(Stored items)
-- ==== Sys2Proof/Tests/Slice0.lean ====
section
/-! SUPPORT. Tests: what the checks of a command's form refuse, the manual's worked examples, one step a test, and for
every statement with hypotheses a state and operands that meet them. -/

namespace Sys2Proof.Tests

set_option Elab.async false

open Sys2Proof Sys2Proof.Machine

/-! ## Helpers -/

/-- The next state of an outcome. -/
def after (o : Host.Outcome State Fault Refusal) : Option State :=
  match o with
  | .next t => some t
  | .fault _ | .refused _ => none

/-- What is seen of the next state. -/
def sees {α : Type} (f : State → α) (o : Host.Outcome State Fault Refusal) : Option α := (after o).map f

theorem next_of_after {o : Host.Outcome State Fault Refusal} {t : State} (h : after o = some t) : o = .next t := by
  cases o with
  | next u => cases h; rfl
  | fault r => cases h
  | refused r => cases h

/-- A configuration block: cells 128 to 143, floor 4, weight 1, qs 20 within 8 to 40, p × c = 4 × 3 frames, lead 5,
E = 2, Nmin = 2, Dmax = 3, Z = 5. -/
def block (protection mode : Byte) : CfgBlock :=
  { base := 128, k := 4, protection := protection, floor := 4, weight := 1, qinit := 20, qmin := 8, qmax := 40,
    rndIntra := 3, rndPred := 2, periodMode := mode, p := 4, c := 3, lead := 5, e := 2, nmin := 2, dmax := 3, z := 5,
    startPhase := 0 }

/-- A service of that block in a state and a protection state, with the keys of a context. -/
def service (protection mode : Byte) (a : Activity) (prot : Option ProtState) : Service :=
  let v := Service.created (SvcConfig.ofBlock (block protection mode))
  { v with activity := a, keys := { v.keys with prot := prot, timer := { prescale := 4, count := 3 } } }

/-- The part after reset with service 2 in place. -/
def part (v : Service) : State := State.reset.putSvc 2 (some v)

/-- A key slot with a payload of two bytes, sent a number of times. -/
def slot (sent : Nat) : KeySlot := { key := 0x0000000100000000, payload := [0xAA, 0xBB], sent := sent }

/-- A CLEAR service, RUNNING. -/
def clearRunning : Service := service 0 0 .running (some .clear)

/-- A SCRAMBLED service under REPEAT, RUNNING, with a key in each slot. -/
def keyed (sent0 sent1 : Nat) (prot : ProtState) : Service :=
  let v := service 1 0 .running (some prot)
  { v with keys := { v.keys with slot0 := some (slot sent0), slot1 := some (slot sent1) } }

/-- The open picture 7 of the manual's worked picture (03_quantization_and_coding.md), after its PIC_HEAD. -/
def picture : OpenPicture :=
  { number := 7, kind := .predicted, stripes := 2, blocksPerStripe := 2, blocksCoded := 0, bank := .zero, rndIntra := 3
    rndPred := 2, saturated := false, steps := List.replicate 16 12, qinit := 12, qmin := 8, qmax := 40
    target := 10000, qs := 12, qsSum := 12, bitsSpent := 38, emergency := false
    cell := { start := true, bits := List.replicate 38 true }, firstCell := .unwritten }

/-- A service with an open picture. -/
def Coding (v : Service) (p : OpenPicture) : Service := v.setIngest (.inPicture p)

/-- The part with an open picture, its bank user counted, and records waiting. -/
def packing (v : Service) (p : OpenPicture) (q : List Record) : State :=
  let s := part (Coding v p)
  { s with quant := { s.quant with users0 := 1 }, ingestQueue := q, credits := 64 - q.length }

/-- A picture cell of service 2. -/
def cell (start : Bool) : PoolCell := { kind := .picture, service := 2, start := start, validBits := 736, payload := 0 }

/-- The part in payload slot 4 with service 2 holding two cells at the head of its ring. -/
def slotFour (v : Service) : State :=
  let s := part { v with queue := { v.queue with read := 128, write := 130 } }
  { s with slotIndex := 4, pool := { cells := [(128, cell true), (129, cell false)] } }

/-! ## Well-formed commands -/

theorem test_wf_key_payload_244_refused :
    (Instr.keyLoad 0 0 0 0 (List.replicate 244 0)).wellFormed = false := by decide +kernel

theorem test_wf_key_payload_243_taken :
    (Instr.keyLoad 0 0 0 0 (List.replicate 243 0)).wellFormed = true := by decide +kernel

theorem test_wf_repeated_service_refused : (Instr.frameStart [] [3, 3]).wellFormed = false := by decide

/-! ## The manual's worked values -/

/-- R190: a NULL cell begins 0x20 0x00 0x00 0x43. -/
theorem test_null_header : nullCell.bytes.take 4 = [0x20, 0x00, 0x00, 0x43] := by decide +kernel

/-- R192: the CRC-16 over the digits 1 to 9. -/
theorem test_crc16_digits : crc16 [0x31, 0x32, 0x33, 0x34, 0x35, 0x36, 0x37, 0x38, 0x39] = 0x29B1 := by
  decide +kernel

/-- 09_payload_scrambling.md, Worked keystream. -/
theorem test_keystream_words :
    (keystream 0x0000000100000000 0 0).take 2 = [0x00000801, 0x2D06306E] ∧
      (keystream 0x0000000100000000 1 0).head? = some 0x2D06306E := by decide +kernel

/-- 09_payload_scrambling.md: the starting values. -/
theorem test_keystream_start :
    keystreamStart 0x0000000089ABCDEF 7 3 = 0x8AA8CEEB ∧ keystreamStart 0 0 5 = 0x05050505 := by decide +kernel

/-- 09_payload_scrambling.md: the first eight payload bytes before and after. -/
theorem test_scrambled_bytes :
    (payloadBytes (scramblePayload 0x0000000100000000 0 0
        (payloadOfBytes [0x12, 0x34, 0x56, 0x78, 0x9A, 0xBC, 0xDE, 0xF0]))).take 8
      = [0x12, 0x34, 0x5E, 0x79, 0xB7, 0xBA, 0xEE, 0x9E] := by decide +kernel

/-- 03_quantization_and_coding.md, "A predicted block": its levels and its 45 bits. -/
theorem test_predicted_block :
    let b : Block := [312, BitVec.ofInt 12 (-95), 40, 0, 22, BitVec.ofInt 12 (-7), 3, 0, 0, BitVec.ofInt 12 (-15),
      0, 0, 0, 0, 0, 2]
    let levels := quantizeBlock (stripeSteps (Vector.replicate 16 16) 12) 2 b
    levels = [26, -8, 3, 0, 2, 0, 0, 0, 0, -1, 0, 0, 0, 0, 0, 0] ∧ (blockCode levels).length = 45 ∧
      natOfBits (blockCode levels) = 0b100101100001101001000100011011001001000010111 := by decide +kernel

/-- 03_quantization_and_coding.md, "An intra block": its levels and its 66 bits. -/
theorem test_intra_block :
    let b : Block := [1500, BitVec.ofInt 12 (-410), 233, BitVec.ofInt 12 (-60), 15, 0, 40, BitVec.ofInt 12 (-22), 0, 0,
      9, 0, BitVec.ofInt 12 (-30), 0, 0, 0]
    let levels := quantizeBlock (stripeSteps Config.defaultIntra 20) 3 b
    levels = [75, -20, 12, -2, 1, 0, 1, -1, 0, 0, 0, 0, -1, 0, 0, 0] ∧ (blockCode levels).length = 66 := by
  decide +kernel

/-- 03_quantization_and_coding.md, "A saturating block". -/
theorem test_saturating_block :
    let b : Block := [300, 0, 0, 0, 0, 0, 0, 0, 0, 0, 0, 0, 0, 0, 0, BitVec.ofInt 12 (-2048)]
    let steps := stripeSteps Config.defaultIntra 1
    quantizeBlock steps 3 b = [255, 0, 0, 0, 0, 0, 0, 0, 0, 0, 0, 0, 0, 0, 0, -255] ∧
      blockSaturates steps 3 b = true ∧ magnitude 3 3 (-2048) = 683 ∧ magnitude 3 2 (-2048) = 682 := by decide +kernel

/-- R52: the longest block. -/
theorem test_longest_block : (blockCode (List.replicate 16 255)).length = 282 := by decide +kernel

/-- 04_rate_control.md, "A picture of four stripes": target, initial qs and the three decisions. -/
theorem test_worked_rate :
    let p := { picture with stripes := 4, blocksPerStripe := 100, qmin := 8, qmax := 40, target := 47840 }
    pictureTarget 50 .predicted 20 4 100 = 47840 ∧
      initialQs (some { bitsPrev := 52000, qavgPrev := 22 }) 30 8 40 47840 = 24 ∧
      stripeDecision { p with qs := 24, bitsSpent := 14000 } 35 1 = (26, false) ∧
      stripeDecision { p with qs := 26, bitsSpent := 26500 } 30 2 = (26, false) ∧
      stripeDecision { p with qs := 26, bitsSpent := 30000 } 33 3 = (25, false) ∧
      stripeDecision { p with qs := 26, bitsSpent := 26500 } 2 2 = (40, true) := by decide +kernel

/-- 06_multiplex_allocation.md, "Worked allocation": the grants of frame 1,000. -/
theorem test_worked_allocation :
    let lines : List DemandLine := [⟨0, 12000⟩, ⟨1, 18000⟩, ⟨2, 3600⟩]
    lines.map (extraShare 674 lines) = [241, 361, 72] := by decide +kernel

/-- 06_multiplex_allocation.md: frame 1,002 in either order, and the tie of the next example. -/
theorem test_worked_allocation_orders :
    let first : List DemandLine := [⟨0, 20000⟩, ⟨1, 0⟩, ⟨2, 3600⟩, ⟨3, 10000⟩]
    let second : List DemandLine := [⟨0, 20000⟩, ⟨1, 18000⟩, ⟨2, 3600⟩, ⟨3, 10000⟩]
    let tie : List DemandLine := [⟨4, 100⟩, ⟨7, 100⟩]
    first.map (extraShare 634 first) = [377, 0, 68, 189] ∧ second.map (extraShare 634 second) = [246, 221, 44, 123] ∧
      tie.map (extraShare 5 tie) = [3, 2] := by decide +kernel

/-! ## One step of each command -/

theorem test_power_on : sees (fun t => (t.startCause, t.rstAsserted)) (exec (.powerOn true) (part clearRunning))
    = some (.power, true) := by decide +kernel

theorem test_reset_line :
    sees (fun t => (t.startCause, t.rstAsserted, t.svc 2)) (exec .resetLine (part clearRunning))
      = some (.line, true, none) := by decide +kernel

theorem test_reset_line_release :
    sees (fun t => t.rstAsserted) (exec .resetLineRelease { State.reset with rstAsserted := true }) = some false := by
  decide +kernel

/-- R167, R193: STATUS as 0x20 0x00 0xE0 on the wire; 12_formats.md: the answer is 14 bytes when no list is faulted. -/
theorem test_status_on_the_wire :
    sees (fun t => ((t.control.held.getD []).length, (t.control.held.getD []).take 4, t.control.take))
      (exec (.portFrameEnd .control [0x20, 0x00, 0xE0]) State.reset) = some (14, [0xA0, 11, 0, 1], 1) := by
  decide +kernel

/-- 10_management_ports.md, "Two commands, one lost": a frame of 10 bytes against a held response of 26. -/
theorem test_frame_too_short :
    sees (fun t => (t.control.held.isSome, t.control.take, t.checks.flags, t.control.dataOut.length))
      (exec (.portFrameEnd .control ([0x06, 0x01, 0x02, 0xF7] ++ List.replicate 6 0xFF))
        { State.reset with control := { held := some (List.replicate 26 1), take := 41, rx := [], dataOut := [] } })
      = some (true, 41, 1, 10) := by decide +kernel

* _Activity_:
Copy exactly the lines that run from the first line of the data to the line containing "match o with", please, with both ends included and nothing else.

* _Your solution_:
-- ==== Sys2Proof/Tests/Slice0.lean ====
section
/-! SUPPORT. Tests: what the checks of a command's form refuse, the manual's worked examples, one step a test, and for
every statement with hypotheses a state and operands that meet them. -/

namespace Sys2Proof.Tests

set_option Elab.async false

open Sys2Proof Sys2Proof.Machine

/-! ## Helpers -/

/-- The next state of an outcome. -/
def after (o : Host.Outcome State Fault Refusal) : Option State :=
  match o with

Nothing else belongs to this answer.